Data to process:
--------------------

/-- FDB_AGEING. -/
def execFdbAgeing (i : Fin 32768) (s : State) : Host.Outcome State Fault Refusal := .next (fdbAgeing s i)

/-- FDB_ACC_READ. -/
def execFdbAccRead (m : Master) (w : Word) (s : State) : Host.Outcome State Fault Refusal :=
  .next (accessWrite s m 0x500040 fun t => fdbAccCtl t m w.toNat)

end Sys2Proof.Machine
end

--------------------

The response should hold only an exact repeat of the lines from the one with "def execFdbAgeing (i" to the final line of the listing above.

def execFdbAgeing (i : Fin 32768) (s : State) : Host.Outcome State Fault Refusal := .next (fdbAgeing s i)

/-- FDB_ACC_READ. -/
def execFdbAccRead (m : Master) (w : Word) (s : State) : Host.Outcome State Fault Refusal :=
  .next (accessWrite s m 0x500040 fun t => fdbAccCtl t m w.toNat)

end Sys2Proof.Machine
end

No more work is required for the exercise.